NEW YORK: A major conflict between Russia and Ukraine must be prevented at all costs, UN Under-Secretary-General for Political and Peacebuilding Affairs Rosemary DiCarlo has told an emergency session of the Security Council.
Briefing the council late on Monday, DiCarlo voiced concern over the intensifying shelling in Donetsk and Luhansk which followed Russian President Vladimir Putin’s decision to send Russian troops into the two separatist pro-Moscow regions in the east of the country.
Artillery fire has led to a number of casualties, as well as the targeting of civilian infrastructure and mass evacuations.
Reminding Security Council members of their responsibilities under international humanitarian law, DiCarlo called for an immediate halt to hostilities, the protection of civilians and civilian infrastructure, and an end to inflammatory rhetoric.
The UN official described the coming hours and days as “critical,” and reiterated the UN’s commitment “to stay and deliver, and remain fully operational in Ukraine, including in the Donetsk and Luhansk regions.”

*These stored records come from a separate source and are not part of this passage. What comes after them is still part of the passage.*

-- ==== Sys2Proof/Machine/Dispatch.lean ====
section
/-! DEFINITION. The dispatch: one arm for each command, each one direct call of its meaning. -/

namespace Sys2Proof.Machine
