/-- R376 to R388, R409: the rows of the logbook, the spectrograph and the almanac.
Where it rests on a choice of the model, that is: notes/assumptions/13.md, notes/assumptions/17.md. -/
def Obligations.LogbookSpectrographAndAlmanacAct : Prop :=
  (∀ (v : Word) (s : State), let r := LogRec.ofWords (s.log.put.getD 0 0) (s.log.put.getD 1 0) (s.log.put.getD 2 0) v.toNat
    exec (.logPut .assistA v false) s = .next (logFrom r.source r.sev r.code r.p0 r.p1 r.p2 r.p3 s)) ∧
  (∀ (v : Word) (s : State), ∃ t, exec (.logPut .assistA v true) s = .next t ∧ t.log.lost = s.log.lost + 1 ∧ t.log.slots = s.log.slots) ∧
  (∀ (v : Word) (full : Bool) (s : State), exec (.logPut .host v full) s = .next s) ∧
  (∀ (m : Master) (s : State), ∃ t, exec (.logWin0Read m) s = .next t ∧ t.log.win = tget s.log.slots (s.get F.LOG_CURSOR_SEQ % 4096)) ∧
  (∀ (m : Master) (r : LogRec) (s : State), s.log.win = some r → s.on F.LOG_CURSOR_AUTO = true → r.seq = s.get F.LOG_CURSOR_SEQ →
    exec (.logWin3Read m) s = .next (emit (.regData m 0x3D0118 (BitVec.ofNat 64 (r.word 3))) (setF F.LOG_CURSOR_SEQ (r.seq + 1) s))) ∧
  (∀ (s : State), s.get F.SPEC_SNAP_CFG_PERIOD_MS ≠ 0 → s.glb.mode = .active → s.spec.busy = false →
    exec .snapTimer s = .next (s.modSpec (fun p => { p with busy := true, frozen := p.live, frozenAt := s.clk.tod }))) ∧
  (∀ (m : Master) (v : BitVec 32) (s : State), v.toNat.testBit 0 = true → s.spec.busy = false →
    exec (.snapGo m v) s = .next (s.modSpec (fun p => { p with busy := true, frozen := p.live, frozenAt := s.clk.tod }))) ∧
  (∀ (s : State), s.spec.busy = true → s.spec.bank = 0 → ∃ t, exec .snapPublish s = .next t ∧ t.spec.bank = 1 ∧ t.spec.bank1 = s.spec.frozen ∧
    t.spec.bank0 = s.spec.bank0 ∧ t.spec.busy = false ∧ t.spec.seq = (s.spec.seq + 1) % 2 ^ 32 ∧ t.spec.time = s.spec.frozenAt) ∧
  (∀ (m : Master) (b : Fin 128) (v : BitVec 32) (s : State), ∃ t, exec (.chainWrite m b v) s = .next t ∧ tgetD 0 t.spec.chain b.val = v.toNat % 2 ^ 16) ∧
  (∀ (m : Master) (v : BitVec 32) (s : State), let u := storeAt 0x3E0010 v.toNat s; let len := v.toNat % 512; let addr := u.get F.ALM_ADDR_ADDR * 4
    v.toNat.testBit 31 = true → s.alm.hostBusy = false → len ≠ 0 → len ≤ 256 → len % 4 = 0 → addr % 256 + len ≤ 256 →
    (v.toNat / 2 ^ 28 % 4 = 1 → exec (.almRead m v) s = .next (almEnqueue ⟨.host, false, addr, len, [], 0⟩ (setF F.ALM_CMD_DONE 0 u))) ∧
    (v.toNat / 2 ^ 28 % 4 = 2 → almReserved addr = false → 0x38000 ≤ addr → exec (.almWrite m v) s =
      .next (almEnqueue ⟨.host, true, addr, len, (setF F.ALM_CMD_DONE 0 u).almFromData len, 0⟩ (setF F.ALM_CMD_DONE 0 u))) ∧
    (v.toNat / 2 ^ 28 % 4 = 2 → almReserved addr = false → addr < 0x38000 → ∃ t, exec (.almWrite m v) s = .next t ∧ t.get F.ALM_CMD_STATUS = 2)) ∧
  (∀ (m : Master) (v : BitVec 32) (s : State), v.toNat.testBit 31 = true → s.alm.hostBusy = false → v.toNat / 2 ^ 28 % 4 = 1 → v.toNat % 512 = 0 →
    ∃ t, exec (.almRead m v) s = .next t ∧ t.get F.ALM_CMD_STATUS = 3 ∧ t.get F.ALM_CMD_DONE = 1) ∧
  (∀ (j : AlmJob) (s : State), s.alm.run = some j → j.src = .host → s.alm.queue = [] → s.alm.waiting = [] →
    exec .almWriteDone s = .next (after (almStatus (almHostEnd 0 ((almStore j.addr j.data s).modAlm (fun a => { a with run := none })))))) ∧
  (∀ (k b : Nat) (s : State), (almStore k [b] s).alm.byte k = b % 256)

/-- A frame that the MAC takes into bank 0 and an assistant serves at once. -/
def Says.framed (b : List Nat) (s : State) : Prop :=
  s.start.aonDown = false ∧ s.macAccepts (beNum (b.take 6)) = true ∧ 60 ≤ b.length ∧ b.length ≤ 1514 ∧ s.busServed = true ∧
    s.on F.SBUS_CTL_EN = true ∧ (b.drop 12).take 2 = etherShelf ∧ s.sbus.rx = [] ∧ s.asstStalled = false

/-- The bytes of a command frame. -/
def Says.cmdBytes (op : Nat) (f : ShelfFrame) : List Nat := ShelfFrame.bytes { f with ver := 1, typ := 1, opcode := BitVec.ofNat _ op }

/-- A command row whose frame is served. -/
def Says.served (c : Instr) (b : List Nat) (s : State) : Prop :=
  ∃ u, exec c s = .next (domeAfter (shelfServe false b u)) ∧ u.sbus.rx = [] ∧ u.sbus.quar = s.sbus.quar ∧ u.host = s.host ∧ u.glb = s.glb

Russia’s troop deployment into eastern Ukraine followed a decision to recognize the breakaway Donetsk and Luhansk regions as independent states.
Describing the deployment as a “peacekeeping mission,” Putin said that the move should have been made “a long time ago.”
After the announcement, Ukraine requested an urgent meeting of the Security Council, presided over by Russia this month.
The conflict in eastern Ukraine, now in its eighth year, has left more than 3.4 million Ukrainians in need of urgent humanitarian aid, according to the UN.
Ukrainian Ambassador Sergei Kyslystya described Russia as a “virus” spread by the Kremlin, making the UN “sick.”
He said Ukraine’s internationally recognized borders are unchangeable regardless of Russian actions and statements.
“We are on our land. We owe nothing to anyone. And we will not give away anything to anyone. We are not afraid of anything or anyone.”
US Permanent Representative to the UN Linda Thomas-Greenfield warned of “swift and severe” consequences should Russia invade Ukraine.
She said Putin “is testing our resolve” and accused the Russian leader of wanting to “demonstrate that through force, he can make a farce of the UN.”
Thomas-Greenfield began her address by recalling the Second World War, saying that the ensuing UN charter has “stood as a bulwark against the worst impulses of empires and autocrats.”
She added: “History tells us that looking the other way in the face of such hostility will be a far more costly path. Russia’s clear attack on Ukraine’s sovereignty and territorial integrity is unprovoked. It is an attack on Ukraine’s status as a UN member state. It violates a basic principle of international law and it defies our charter.”
The US envoy accused Putin of seeking to create a pretext for a further invasion of Ukraine.
“The consequences of this action will be felt far beyond Ukraine’s borders,” she said.
Thomas-Greenfield added: “In this moment, no one can stand on the sidelines.”
UK Permanent Representative Barbara Woodward said: “Russia has brought us to the brink. We urge Russia to step back.”
She urged the Security Council to defend the territorial integrity of Ukraine and stay united in condemning “aggression against a sovereign nation.”
However, Russia’s Permanent Representative Vassily Nebenzia, who was presiding over the emergency meeting, dismissed what he called “a number of very emotional statements, categorical assessments and far-reaching conclusions.”
He urged Western envoys to “come to their senses, put aside their emotions and not make the situation worse.”
Nebenzia cited agreements “signed today by Luhansk and Donetsk People’s Republic,” reiterating that “maintaining peace in their territories will be carried out by the armed forces of the Russian Federation.”
UN Secretary-General Antonio Guterres expressed concern over Russia’s recognition of Donetsk and Luhansk as independent states.
He described Russia’s troop deployment as “a violation of the territorial integrity and sovereignty of Ukraine and inconsistent with the principles of the charter of the United Nations.”
Guterres called for “the peaceful settlement of the conflict in accordance with the Minsk Agreements, as endorsed by the Security Council in resolution 2202.”